§ AIM OF THE EXERCISE: Lines in the entries below where the word "fits" shows up should each be copied.

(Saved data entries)
○ ○ ○ ○ ○ ○ ○
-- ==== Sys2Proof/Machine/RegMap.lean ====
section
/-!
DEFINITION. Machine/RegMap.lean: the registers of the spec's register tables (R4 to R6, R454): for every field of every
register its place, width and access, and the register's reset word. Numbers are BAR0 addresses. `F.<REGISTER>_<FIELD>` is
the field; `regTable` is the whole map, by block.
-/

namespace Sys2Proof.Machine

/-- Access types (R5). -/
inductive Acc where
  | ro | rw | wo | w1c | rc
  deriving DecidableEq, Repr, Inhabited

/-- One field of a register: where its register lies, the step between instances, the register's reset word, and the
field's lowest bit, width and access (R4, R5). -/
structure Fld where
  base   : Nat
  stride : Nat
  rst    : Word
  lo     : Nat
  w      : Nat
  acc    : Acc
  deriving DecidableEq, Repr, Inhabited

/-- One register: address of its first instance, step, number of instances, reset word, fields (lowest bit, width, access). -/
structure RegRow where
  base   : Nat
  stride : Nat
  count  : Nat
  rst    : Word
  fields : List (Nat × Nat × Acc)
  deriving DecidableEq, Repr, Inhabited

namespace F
○ ○ ○ ○ ○ ○ ○
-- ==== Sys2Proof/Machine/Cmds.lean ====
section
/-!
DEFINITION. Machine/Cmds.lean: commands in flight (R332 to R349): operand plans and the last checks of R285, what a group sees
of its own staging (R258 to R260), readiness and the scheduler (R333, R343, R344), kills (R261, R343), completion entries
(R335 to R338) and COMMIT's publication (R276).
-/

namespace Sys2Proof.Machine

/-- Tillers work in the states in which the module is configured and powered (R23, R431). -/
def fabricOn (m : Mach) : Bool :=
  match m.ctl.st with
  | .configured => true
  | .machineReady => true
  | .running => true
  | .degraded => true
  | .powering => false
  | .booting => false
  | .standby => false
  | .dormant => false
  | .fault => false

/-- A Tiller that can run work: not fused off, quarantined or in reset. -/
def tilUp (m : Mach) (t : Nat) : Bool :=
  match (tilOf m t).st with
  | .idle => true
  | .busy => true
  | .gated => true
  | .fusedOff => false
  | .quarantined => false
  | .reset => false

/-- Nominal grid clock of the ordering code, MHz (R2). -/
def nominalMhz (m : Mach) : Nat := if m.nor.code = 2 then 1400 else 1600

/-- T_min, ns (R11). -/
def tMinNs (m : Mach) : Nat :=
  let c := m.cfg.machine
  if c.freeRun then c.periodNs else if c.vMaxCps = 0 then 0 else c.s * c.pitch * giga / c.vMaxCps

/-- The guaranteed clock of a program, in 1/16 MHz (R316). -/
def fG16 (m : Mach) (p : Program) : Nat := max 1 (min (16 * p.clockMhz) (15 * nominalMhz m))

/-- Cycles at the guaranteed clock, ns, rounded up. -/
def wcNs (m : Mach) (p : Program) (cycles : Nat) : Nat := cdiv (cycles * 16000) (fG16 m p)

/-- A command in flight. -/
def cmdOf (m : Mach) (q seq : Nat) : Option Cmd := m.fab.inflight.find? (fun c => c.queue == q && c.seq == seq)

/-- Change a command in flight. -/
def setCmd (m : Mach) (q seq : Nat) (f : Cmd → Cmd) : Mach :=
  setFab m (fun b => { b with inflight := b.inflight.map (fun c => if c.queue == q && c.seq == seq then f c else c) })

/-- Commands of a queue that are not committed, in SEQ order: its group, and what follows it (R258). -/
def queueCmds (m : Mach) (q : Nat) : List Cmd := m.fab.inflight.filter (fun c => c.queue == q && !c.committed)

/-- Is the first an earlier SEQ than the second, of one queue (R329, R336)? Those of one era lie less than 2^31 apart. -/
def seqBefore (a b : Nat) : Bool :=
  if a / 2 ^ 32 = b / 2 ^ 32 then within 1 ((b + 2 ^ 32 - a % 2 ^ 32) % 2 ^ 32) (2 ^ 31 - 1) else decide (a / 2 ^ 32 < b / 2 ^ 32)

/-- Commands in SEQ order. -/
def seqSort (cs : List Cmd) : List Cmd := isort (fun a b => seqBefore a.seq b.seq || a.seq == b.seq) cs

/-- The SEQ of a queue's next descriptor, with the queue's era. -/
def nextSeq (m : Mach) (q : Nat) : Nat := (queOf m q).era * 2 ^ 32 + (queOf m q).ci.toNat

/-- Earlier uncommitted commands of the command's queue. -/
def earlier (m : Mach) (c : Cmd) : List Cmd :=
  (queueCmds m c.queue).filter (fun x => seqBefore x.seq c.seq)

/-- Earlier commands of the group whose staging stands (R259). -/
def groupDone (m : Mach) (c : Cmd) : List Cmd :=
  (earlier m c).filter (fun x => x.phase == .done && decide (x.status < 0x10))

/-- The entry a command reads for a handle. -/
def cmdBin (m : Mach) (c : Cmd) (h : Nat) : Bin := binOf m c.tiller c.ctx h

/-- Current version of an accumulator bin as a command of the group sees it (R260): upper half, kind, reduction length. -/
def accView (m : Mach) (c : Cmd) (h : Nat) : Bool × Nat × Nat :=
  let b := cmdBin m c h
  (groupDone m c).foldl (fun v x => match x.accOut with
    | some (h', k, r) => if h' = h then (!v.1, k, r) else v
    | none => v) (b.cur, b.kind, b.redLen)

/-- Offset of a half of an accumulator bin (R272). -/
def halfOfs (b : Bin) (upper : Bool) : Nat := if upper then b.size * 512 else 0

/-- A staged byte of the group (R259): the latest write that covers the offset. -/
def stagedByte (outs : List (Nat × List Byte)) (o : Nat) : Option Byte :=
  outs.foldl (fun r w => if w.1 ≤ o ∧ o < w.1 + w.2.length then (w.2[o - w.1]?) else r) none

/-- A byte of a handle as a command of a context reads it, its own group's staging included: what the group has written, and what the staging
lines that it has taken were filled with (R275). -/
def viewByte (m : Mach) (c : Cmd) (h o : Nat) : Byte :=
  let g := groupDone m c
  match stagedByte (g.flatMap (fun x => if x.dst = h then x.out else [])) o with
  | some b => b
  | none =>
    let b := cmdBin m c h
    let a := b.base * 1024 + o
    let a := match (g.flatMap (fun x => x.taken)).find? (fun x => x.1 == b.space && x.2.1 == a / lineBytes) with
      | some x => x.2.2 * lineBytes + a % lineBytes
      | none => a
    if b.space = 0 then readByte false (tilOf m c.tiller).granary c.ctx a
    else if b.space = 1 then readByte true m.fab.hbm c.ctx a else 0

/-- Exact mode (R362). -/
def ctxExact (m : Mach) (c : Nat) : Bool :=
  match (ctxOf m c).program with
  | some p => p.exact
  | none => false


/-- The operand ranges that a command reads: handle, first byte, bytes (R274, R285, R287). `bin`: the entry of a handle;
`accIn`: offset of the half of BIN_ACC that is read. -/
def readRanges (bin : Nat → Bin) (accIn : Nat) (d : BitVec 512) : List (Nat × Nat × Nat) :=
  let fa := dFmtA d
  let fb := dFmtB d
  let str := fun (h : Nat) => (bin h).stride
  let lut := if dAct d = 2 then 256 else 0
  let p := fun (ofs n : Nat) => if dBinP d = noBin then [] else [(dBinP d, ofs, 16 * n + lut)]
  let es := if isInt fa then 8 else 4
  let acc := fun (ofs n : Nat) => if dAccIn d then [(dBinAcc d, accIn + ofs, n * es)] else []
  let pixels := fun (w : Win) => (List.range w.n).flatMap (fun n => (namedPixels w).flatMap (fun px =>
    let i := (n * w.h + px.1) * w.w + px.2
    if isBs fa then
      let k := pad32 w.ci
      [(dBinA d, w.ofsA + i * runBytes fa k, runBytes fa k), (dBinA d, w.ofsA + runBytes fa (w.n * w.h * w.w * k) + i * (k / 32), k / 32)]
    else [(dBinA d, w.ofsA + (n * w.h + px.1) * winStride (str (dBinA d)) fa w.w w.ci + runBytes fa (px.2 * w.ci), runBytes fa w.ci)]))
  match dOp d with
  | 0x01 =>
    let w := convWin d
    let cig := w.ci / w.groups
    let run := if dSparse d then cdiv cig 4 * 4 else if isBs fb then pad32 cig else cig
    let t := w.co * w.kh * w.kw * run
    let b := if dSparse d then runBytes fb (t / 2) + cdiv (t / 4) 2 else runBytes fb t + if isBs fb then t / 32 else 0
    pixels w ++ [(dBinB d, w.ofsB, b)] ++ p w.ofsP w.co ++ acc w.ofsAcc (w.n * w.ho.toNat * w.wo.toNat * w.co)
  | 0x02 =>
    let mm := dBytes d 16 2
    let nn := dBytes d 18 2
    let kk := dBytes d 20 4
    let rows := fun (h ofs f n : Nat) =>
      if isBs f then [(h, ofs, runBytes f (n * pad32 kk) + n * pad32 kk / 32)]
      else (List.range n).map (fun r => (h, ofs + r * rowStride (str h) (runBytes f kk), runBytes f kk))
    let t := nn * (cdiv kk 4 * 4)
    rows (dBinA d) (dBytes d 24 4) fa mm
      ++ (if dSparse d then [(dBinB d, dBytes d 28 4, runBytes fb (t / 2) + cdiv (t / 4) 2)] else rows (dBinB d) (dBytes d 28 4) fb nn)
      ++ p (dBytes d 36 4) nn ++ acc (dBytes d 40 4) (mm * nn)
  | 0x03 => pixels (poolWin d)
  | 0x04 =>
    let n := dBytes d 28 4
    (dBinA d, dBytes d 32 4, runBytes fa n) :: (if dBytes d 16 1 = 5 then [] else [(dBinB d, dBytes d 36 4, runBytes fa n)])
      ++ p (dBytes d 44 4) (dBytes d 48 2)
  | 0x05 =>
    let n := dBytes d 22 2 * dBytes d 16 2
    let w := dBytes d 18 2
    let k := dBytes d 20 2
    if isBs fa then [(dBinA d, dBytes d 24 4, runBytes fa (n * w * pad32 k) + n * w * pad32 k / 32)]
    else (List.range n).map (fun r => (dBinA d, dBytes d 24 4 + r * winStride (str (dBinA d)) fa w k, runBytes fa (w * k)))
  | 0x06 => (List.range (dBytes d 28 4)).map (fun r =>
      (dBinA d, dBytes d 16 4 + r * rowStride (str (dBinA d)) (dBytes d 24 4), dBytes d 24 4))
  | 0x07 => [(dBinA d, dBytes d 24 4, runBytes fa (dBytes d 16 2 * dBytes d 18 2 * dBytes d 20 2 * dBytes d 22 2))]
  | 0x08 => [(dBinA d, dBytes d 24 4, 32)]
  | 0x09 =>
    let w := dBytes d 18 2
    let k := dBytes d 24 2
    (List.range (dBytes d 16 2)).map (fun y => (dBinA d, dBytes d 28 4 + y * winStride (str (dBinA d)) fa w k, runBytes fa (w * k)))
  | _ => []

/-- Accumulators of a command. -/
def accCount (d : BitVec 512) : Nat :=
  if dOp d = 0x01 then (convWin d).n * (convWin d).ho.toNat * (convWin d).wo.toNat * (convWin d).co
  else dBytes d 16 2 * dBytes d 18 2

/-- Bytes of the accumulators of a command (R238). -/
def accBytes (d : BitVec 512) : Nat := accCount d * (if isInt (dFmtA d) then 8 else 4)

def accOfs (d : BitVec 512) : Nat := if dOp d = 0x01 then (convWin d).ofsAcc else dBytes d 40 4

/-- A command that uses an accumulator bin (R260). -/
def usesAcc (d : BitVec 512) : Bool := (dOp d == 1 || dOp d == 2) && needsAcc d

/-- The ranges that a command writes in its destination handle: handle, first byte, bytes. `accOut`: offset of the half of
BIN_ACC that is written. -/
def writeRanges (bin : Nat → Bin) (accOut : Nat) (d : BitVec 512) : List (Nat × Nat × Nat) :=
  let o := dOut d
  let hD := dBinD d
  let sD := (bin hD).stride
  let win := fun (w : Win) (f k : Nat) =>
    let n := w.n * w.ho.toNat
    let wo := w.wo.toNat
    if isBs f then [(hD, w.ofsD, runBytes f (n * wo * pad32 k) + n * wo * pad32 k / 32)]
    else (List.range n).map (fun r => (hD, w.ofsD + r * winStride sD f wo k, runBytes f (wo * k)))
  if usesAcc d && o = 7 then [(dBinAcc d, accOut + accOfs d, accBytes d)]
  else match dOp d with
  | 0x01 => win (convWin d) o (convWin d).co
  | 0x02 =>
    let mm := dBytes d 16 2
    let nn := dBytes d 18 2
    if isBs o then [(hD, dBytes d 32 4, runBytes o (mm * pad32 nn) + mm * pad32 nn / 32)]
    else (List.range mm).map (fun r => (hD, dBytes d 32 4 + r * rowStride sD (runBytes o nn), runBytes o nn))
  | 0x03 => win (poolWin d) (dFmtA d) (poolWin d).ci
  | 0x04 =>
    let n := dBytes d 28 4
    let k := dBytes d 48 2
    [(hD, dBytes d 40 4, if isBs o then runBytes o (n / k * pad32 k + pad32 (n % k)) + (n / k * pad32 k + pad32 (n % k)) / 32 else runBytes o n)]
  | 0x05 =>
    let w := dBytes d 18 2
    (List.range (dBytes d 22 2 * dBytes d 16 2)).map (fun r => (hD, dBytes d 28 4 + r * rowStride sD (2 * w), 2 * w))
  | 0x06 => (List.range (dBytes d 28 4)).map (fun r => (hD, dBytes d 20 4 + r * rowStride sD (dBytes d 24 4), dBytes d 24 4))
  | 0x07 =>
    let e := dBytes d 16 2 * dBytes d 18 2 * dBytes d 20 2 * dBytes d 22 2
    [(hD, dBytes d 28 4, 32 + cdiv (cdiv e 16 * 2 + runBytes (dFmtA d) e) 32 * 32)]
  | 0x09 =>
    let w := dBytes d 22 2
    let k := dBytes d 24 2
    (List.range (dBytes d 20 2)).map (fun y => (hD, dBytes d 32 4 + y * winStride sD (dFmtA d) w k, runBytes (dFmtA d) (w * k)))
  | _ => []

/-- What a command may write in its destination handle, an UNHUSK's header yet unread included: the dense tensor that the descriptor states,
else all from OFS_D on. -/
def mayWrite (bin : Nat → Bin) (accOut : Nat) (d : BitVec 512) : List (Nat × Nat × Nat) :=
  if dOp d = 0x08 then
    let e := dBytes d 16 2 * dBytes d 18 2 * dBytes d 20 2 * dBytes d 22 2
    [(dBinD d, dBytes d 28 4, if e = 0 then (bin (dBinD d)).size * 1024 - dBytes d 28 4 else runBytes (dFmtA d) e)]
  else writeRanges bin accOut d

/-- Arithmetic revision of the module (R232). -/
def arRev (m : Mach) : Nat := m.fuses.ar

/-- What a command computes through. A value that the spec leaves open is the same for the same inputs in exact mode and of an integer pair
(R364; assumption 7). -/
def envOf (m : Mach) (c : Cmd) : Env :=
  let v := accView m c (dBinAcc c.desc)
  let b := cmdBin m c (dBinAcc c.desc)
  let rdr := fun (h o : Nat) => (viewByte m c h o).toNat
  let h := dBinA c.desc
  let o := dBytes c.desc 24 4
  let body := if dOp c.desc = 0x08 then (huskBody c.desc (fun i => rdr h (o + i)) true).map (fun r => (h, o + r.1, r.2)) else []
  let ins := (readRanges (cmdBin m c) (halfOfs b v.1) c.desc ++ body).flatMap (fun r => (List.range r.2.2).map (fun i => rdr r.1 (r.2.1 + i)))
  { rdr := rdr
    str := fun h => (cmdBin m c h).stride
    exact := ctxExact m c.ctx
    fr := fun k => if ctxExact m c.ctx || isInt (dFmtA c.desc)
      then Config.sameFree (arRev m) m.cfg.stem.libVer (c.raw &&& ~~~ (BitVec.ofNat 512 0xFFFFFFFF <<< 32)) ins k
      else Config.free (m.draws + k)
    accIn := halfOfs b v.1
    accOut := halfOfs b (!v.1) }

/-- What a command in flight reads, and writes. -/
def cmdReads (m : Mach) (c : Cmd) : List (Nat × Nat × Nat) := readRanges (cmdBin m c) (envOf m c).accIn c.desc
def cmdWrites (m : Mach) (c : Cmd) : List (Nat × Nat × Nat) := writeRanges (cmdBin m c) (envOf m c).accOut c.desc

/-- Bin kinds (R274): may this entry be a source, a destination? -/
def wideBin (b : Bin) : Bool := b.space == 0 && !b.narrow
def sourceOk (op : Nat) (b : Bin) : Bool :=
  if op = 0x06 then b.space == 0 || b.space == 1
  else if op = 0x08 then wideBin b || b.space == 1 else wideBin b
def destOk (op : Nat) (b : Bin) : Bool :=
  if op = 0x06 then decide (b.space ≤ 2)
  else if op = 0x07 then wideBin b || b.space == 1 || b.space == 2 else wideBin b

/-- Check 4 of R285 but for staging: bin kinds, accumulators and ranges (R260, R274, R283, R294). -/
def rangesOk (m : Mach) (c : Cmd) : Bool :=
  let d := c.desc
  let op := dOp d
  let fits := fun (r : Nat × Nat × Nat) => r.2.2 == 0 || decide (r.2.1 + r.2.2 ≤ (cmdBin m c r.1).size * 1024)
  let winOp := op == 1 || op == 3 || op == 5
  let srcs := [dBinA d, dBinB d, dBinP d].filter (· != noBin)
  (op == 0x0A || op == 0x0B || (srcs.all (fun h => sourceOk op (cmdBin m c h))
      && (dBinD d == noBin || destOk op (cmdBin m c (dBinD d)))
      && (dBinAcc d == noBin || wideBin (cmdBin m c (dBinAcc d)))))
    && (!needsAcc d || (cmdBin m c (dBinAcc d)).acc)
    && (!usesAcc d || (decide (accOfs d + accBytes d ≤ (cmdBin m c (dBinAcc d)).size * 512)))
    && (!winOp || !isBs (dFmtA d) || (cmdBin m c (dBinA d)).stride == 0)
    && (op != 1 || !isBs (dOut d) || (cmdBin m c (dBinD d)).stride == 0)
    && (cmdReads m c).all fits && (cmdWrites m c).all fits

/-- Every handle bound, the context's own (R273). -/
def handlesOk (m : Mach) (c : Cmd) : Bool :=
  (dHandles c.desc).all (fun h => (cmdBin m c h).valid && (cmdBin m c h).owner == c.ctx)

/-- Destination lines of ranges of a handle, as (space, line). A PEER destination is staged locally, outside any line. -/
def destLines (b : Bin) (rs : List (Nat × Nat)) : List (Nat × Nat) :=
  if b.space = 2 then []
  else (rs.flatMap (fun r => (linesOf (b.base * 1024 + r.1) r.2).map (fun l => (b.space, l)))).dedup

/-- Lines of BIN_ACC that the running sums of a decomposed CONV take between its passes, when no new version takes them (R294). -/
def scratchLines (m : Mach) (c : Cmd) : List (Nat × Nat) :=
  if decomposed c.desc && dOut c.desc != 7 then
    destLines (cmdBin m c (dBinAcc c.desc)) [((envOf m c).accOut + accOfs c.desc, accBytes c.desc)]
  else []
○ ○ ○ ○ ○ ○ ○
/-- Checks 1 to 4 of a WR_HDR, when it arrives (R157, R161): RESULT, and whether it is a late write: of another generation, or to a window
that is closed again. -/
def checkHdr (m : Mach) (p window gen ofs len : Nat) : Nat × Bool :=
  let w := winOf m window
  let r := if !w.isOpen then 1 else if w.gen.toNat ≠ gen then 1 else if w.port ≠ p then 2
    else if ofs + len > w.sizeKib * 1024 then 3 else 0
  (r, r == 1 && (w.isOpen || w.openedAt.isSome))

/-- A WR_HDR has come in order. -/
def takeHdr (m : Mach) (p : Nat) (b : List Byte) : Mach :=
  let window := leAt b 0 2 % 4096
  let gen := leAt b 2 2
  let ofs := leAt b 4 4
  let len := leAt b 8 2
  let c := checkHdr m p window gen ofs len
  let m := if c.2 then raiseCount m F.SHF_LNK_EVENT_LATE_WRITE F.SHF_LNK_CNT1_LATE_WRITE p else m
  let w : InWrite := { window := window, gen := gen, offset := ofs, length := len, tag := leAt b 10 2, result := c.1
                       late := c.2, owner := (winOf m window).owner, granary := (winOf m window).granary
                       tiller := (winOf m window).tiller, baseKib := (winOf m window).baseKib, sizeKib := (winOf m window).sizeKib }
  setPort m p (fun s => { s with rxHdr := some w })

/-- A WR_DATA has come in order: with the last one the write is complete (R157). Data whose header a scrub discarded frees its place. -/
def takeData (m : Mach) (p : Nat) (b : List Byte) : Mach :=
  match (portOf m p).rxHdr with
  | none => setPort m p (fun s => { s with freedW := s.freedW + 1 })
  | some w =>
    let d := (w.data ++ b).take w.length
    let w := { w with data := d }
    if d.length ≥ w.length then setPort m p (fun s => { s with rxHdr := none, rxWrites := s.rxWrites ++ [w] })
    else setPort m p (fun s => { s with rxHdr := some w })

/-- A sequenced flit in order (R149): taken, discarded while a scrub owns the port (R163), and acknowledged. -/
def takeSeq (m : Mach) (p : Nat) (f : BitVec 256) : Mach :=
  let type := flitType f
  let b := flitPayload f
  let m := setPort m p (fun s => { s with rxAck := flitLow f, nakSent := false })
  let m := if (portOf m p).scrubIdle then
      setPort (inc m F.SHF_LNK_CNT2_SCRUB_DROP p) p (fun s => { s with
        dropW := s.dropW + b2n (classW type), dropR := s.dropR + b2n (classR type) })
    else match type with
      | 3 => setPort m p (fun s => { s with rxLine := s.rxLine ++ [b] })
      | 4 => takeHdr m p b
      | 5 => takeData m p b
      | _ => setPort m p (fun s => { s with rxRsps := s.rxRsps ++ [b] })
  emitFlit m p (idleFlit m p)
○ ○ ○ ○ ○ ○ ○
§ RESPONSE TO THIS TASK:
  let fits := fun (r : Nat × Nat × Nat) => r.2.2 == 0 || decide (r.2.1 + r.2.2 ≤ (cmdBin m c r.1).size * 1024)
    && (cmdReads m c).all fits && (cmdWrites m c).all fits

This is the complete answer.